Drew’s Odd Departure

Remember Drew Carey? Until recently he was a superstar, the pride of Cleveland, the focal point of two ABC shows, the coolest dwid around. His show is about to enter its final season – in the summer:

    The finale of “The Drew Carey Show” is expected to air on ABC sometime this summer.

    ….Smart and stylish – a blue-collar comedy set in Cleveland where the principals would occasionally break out into a show tune – Carey’s show once was one of ABC’s crown jewels. In the 1996-97 season, it averaged 17 million viewers, the first of three straight years in Nielsen Media Research’s top 20.

    The show’s popularity was fading in 2001, but it still seemed savvy when ABC reached a deal with Warner Bros. Television, the show’s producers, to keep it on the air through 2004.

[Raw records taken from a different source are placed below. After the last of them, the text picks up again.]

/-- The callbacks that an operation appends for one debouncer, at either level. -/
theorem oneCallback {i : Instr} {s t : State} (hs : Inv s) (h : Effect s i t) : ∃ es, t.evtLog = s.evtLog ++ es
    ∧ (∀ (m : Bool) (j : Nat) (w w' : Switch), s.switches[j]? = some w → t.switches[j]? = some w' →
        es.count (.callback m j) = if w.out = (!m) ∧ w'.out = m then 1 else 0)
    ∧ ∀ (m : Bool) (j : Nat), s.switches.length ≤ j → es.count (.callback m j) = 0 := by
  obtain ⟨es, hes, ⟨rfl, rfl, rfl⟩ | ⟨hsame, hnone⟩⟩ := h.events
  · refine ⟨_, hes, fun m j w w' hw hw' => ?_, fun m j hj => ?_⟩
    · cases (s.tick_getElem? hw).symm.trans hw'
      have hwinv : w.Inv := hs.switches_inv w (List.mem_of_getElem? hw)
      rw [tickAll_count hw (by simp), Nat.zero_add, tickSwitch_count_callback j hwinv m]
    · exact tickAll_count_eq_zero (Event.callback_switch? m j) (.inr (by omega))
  · have hzero (m : Bool) (j : Nat) : es.count (.callback m j) = 0 :=
      count_eq_zero_of_switch? hnone (Event.callback_switch? m j)
    refine ⟨es, hes, fun m j w w' hw hw' => ?_, fun m j _ => hzero m j⟩
    have hout : w'.out = w.out := by
      obtain hout | htick := (h.switchEffect hw hw').out_writers
      · exact hout
      · rw [hsame htick, hw] at hw'
        cases hw'
        rfl
    rw [hzero, hout]
    cases m <;> simp

/-- Settles O26: `oneCallback` at High for ACT and at Low for DEACT. -/
theorem oneCallbackPerValidatedTransition : Obligations.OneCallbackPerValidatedTransition := fun i s t hs hexec => by
  obtain ⟨es, hes, hin, hbeyond⟩ := oneCallback hs (exec_effect hexec)
  exact ⟨es, hes, fun j w w' hw hw' => ⟨hin true j w w' hw hw', hin false j w w' hw hw'⟩,
    fun j hj => ⟨hbeyond true j hj, hbeyond false j hj⟩⟩

/-! ### A validation over a run (R110) -/

/-- `Counting l n c s`: debouncer `n` validates level `l`, with `c` in its counter. -/
structure Counting (l : Bool) (n : Nat) (c : Int) (s : State) : Prop where
  inv : Inv s
  counter : ∃ w, s.switches[n]? = some w ∧ w.state = .validates l ∧ w.cnt.toInt = c

/-- Only a tick takes a validating debouncer further: the edge service does not (R106). -/
theorem SwitchEffect.state_cnt_of_validating {i : Instr} {j : Nat} {w w' : Switch} (h : SwitchEffect j w i w')
    (hi : i ≠ .tick) (hv : w.validating = true) : w'.state = w.state ∧ w'.cnt = w.cnt := by
  cases h with
  | unchanged => exact ⟨rfl, rfl⟩
  | input v => exact ⟨inputSwitch_state w v, inputSwitch_cnt w v⟩
  | edge => rw [edgeSwitch_of_validating j hv]; exact ⟨rfl, rfl⟩
  | tick => exact absurd rfl hi

theorem tickSwitch_of_validates (i : Nat) {w : Switch} {l : Bool} (h : w.state = .validates l) :
    tickSwitch i w = dbstep i w w.level := if_pos (by simp [Switch.validating, h])

section
variable {l : Bool} {n : Nat} {c : Int} {s t : State}

/-- While a debouncer validates the timer is on (R112 (b)), so a tick is taken. -/
theorem Counting.eq_tick (hc : Counting l n c s) (h : exec .tick s = .next t) : t = s.tick := by
  obtain ⟨w, hw, hstate, _⟩ := hc.counter
  have hv : w.validating = true := by simp [Switch.validating, hstate]
  have hp : s.pollEn = true := hc.inv.poll_eq.trans (List.any_eq_true.2 ⟨w, List.mem_of_getElem? hw, hv⟩)
  cases (execTick_of_pollEn hp).symm.trans h
  rfl

theorem State.tick_count_callback {w : Switch} (hw : s.switches[n]? = some w) {e : Event} (he : e.switch? = some n) :
    s.tick.evtLog.count e = s.evtLog.count e + (tickSwitch n w).2.count e := by
  rw [State.tick_evtLog, List.count_append, tickAll_count hw (by simpa using he), Nat.zero_add]

/-- Any operation but a tick leaves the validation and the debouncer's callbacks where they are. -/
theorem Counting.exec_of_ne_tick {i : Instr} (hc : Counting l n c s) (hi : i ≠ .tick) (h : exec i s = .next t) :
    Counting l n c t ∧ ∀ e : Event, e.switch? = some n → t.evtLog.count e = s.evtLog.count e := by
  have heffect : Effect s i t := exec_effect h
  obtain ⟨w, hw, hstate, hcnt⟩ := hc.counter
  obtain ⟨w', hw', hsw⟩ := heffect.exists_switch_after hw
  obtain ⟨hstate', hcnt'⟩ := hsw.state_cnt_of_validating hi (by simp [Switch.validating, hstate])
  refine ⟨⟨hc.inv.exec h, w', hw', hstate'.trans hstate, hcnt' ▸ hcnt⟩, fun e he => ?_⟩
  obtain ⟨es, hes, ⟨htick, _⟩ | ⟨_, hnone⟩⟩ := heffect.events
  · exact absurd htick hi
  · rw [hes, List.count_append, count_eq_zero_of_switch? hnone he, Nat.add_zero]

/-- A tick that reads the level and is not the last takes one off the counter and emits nothing. -/
theorem Counting.tick_of_lt (hc : Counting l n c s) (hlt : 1 < c) (h : exec .tick s = .next t)
    (hl : ∀ w, s.switches[n]? = some w → w.level = l) :
    Counting l n (c - 1) t ∧ ∀ e : Event, e.switch? = some n → t.evtLog.count e = s.evtLog.count e := by
  cases hc.eq_tick h
  obtain ⟨w, hw, hstate, rfl⟩ := hc.counter
  have hdec : (decrement w.cnt).toInt = w.cnt.toInt - 1 := decrement_toInt w.cnt (by omega)
  have htick : tickSwitch n w = ({ w with cnt := decrement w.cnt }, []) := by
    rw [tickSwitch_of_validates n hstate, hl w hw, dbstep_of_validates_pos n hstate (by omega)]
  refine ⟨⟨hc.inv.exec h, { w with cnt := decrement w.cnt }, ?_, hstate, hdec⟩, fun e he => ?_⟩
  · rw [s.tick_getElem? hw, htick]
  · rw [State.tick_count_callback hw he, htick, List.count_nil, Nat.add_zero]

/-- A run with fewer ticks than the counter holds, each reading the level, takes that many off the counter and emits no
callback of the debouncer. -/
theorem Counting.run {is : List Instr} (hc : Counting l n c s) (h : execAll is s = .next t)
    (hreads : TicksRead n l is s) (hlt : is.count .tick = 0 ∨ is.count .tick < c) :
    Counting l n (c - is.count .tick) t
      ∧ ∀ e : Event, e.switch? = some n → t.evtLog.count e = s.evtLog.count e := by
  induction is generalizing s c with
  | nil =>
    cases h
    exact ⟨by simpa using hc, fun _ _ => rfl⟩
  | cons i is ih =>
    obtain ⟨m, hm⟩ := exec_total i s
    obtain ⟨hread, hrest⟩ := (Along_cons hm).1 hreads
    rw [execAll_cons hm] at h
    by_cases hi : i = .tick
    · subst hi
      rw [List.count_cons_self] at hlt ⊢
      obtain ⟨hc', hsame⟩ := hc.tick_of_lt (by omega) hm (hread rfl)
      obtain ⟨hct, hcount⟩ := ih hc' h hrest (by omega)
      have hleft : c - ((is.count .tick + 1 : Nat) : Int) = c - 1 - is.count .tick := by omega
      exact ⟨hleft ▸ hct, fun e he => (hcount e he).trans (hsame e he)⟩
    · rw [List.count_cons_of_ne hi] at hlt ⊢
      obtain ⟨hc', hsame⟩ := hc.exec_of_ne_tick hi hm
      obtain ⟨hct, hcount⟩ := ih hc' h hrest hlt
      exact ⟨hct, fun e he => (hcount e he).trans (hsame e he)⟩

end

/-- The debouncer after its arming EDGE counts from its settle duration, with no callback emitted. -/
theorem counting_of_edge {l : Bool} {s t : State} {n : BitVec 4} {w : Switch} (hs : Inv s)
    (hw : s.switches[n.toNat]? = some w) (he : w.edgePend = true) (hstate : w.state = .expects l) (hl : w.level = l)
    (h : exec (.edge n) s = .next t) : Counting l n.toNat (w.bounce l) t ∧ t.evtLog = s.evtLog := by
  have hlt : n.toNat < s.switches.length := (List.getElem?_eq_some_iff.1 hw).1
  have hbounce : w.bounce l ≤ 32767 := hs.bounce_le (List.mem_of_getElem? hw) l
  refine ⟨⟨hs.exec h, (edgeSwitch n.toNat w).1, ?_, ?_, ?_⟩, ?_⟩
  all_goals cases (execEdge_of_switch hw he).symm.trans h
  · exact List.getElem?_set_self hlt
  · rw [edgeSwitch_of_expects n.toNat hstate hl]
  · rw [edgeSwitch_of_expects n.toNat hstate hl]
    exact toInt_ofNat_of_le hbounce
  · simp [State.serviceEdge]

section
variable {l : Bool} {n : Nat} {w : Switch}

/-- The tick that finds at most one tick left and reads the level ends the validation (R101). -/
theorem tickSwitch_of_last {i : Nat} (h : w.state = .validates l) (hl : w.level = l) (hnonneg : 0 ≤ w.cnt.toInt)
    (hlast : w.cnt.toInt ≤ 1) : tickSwitch i w
      = ({ w with cnt := decrement w.cnt, state := .expects (!l), out := l }, [Event.callback l i]) := by
  have hdec : (decrement w.cnt).toInt = w.cnt.toInt - 1 := decrement_toInt w.cnt (by omega)
  rw [tickSwitch_of_validates i h, hl, dbstep_of_validates_nonpos i h (by omega)]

    Then the bottom fell out.

    It’s not clear whether viewers simply tired of the amiable, bespectacled comedian. Between his own show and “Whose Line is it Anyway?” he logged a lot of face time on the network.

I think this is the real problem – Carey is far too much of an anti-charisma figure to be in front of the public that much. He always looked like he was falling asleep on Whose Line Is It Anyway.

    Or they may simply have tired of trying to find “The Drew Carey Show.” The program premiered on Wednesday nights, an evening where it has inhabited four separate time slots. It’s also been shown regularly on Tuesdays. And Thursdays. And Fridays. And Mondays.

    By the middle of last season, ABC took it off the air, and burned off many of the show’s episodes during the summer.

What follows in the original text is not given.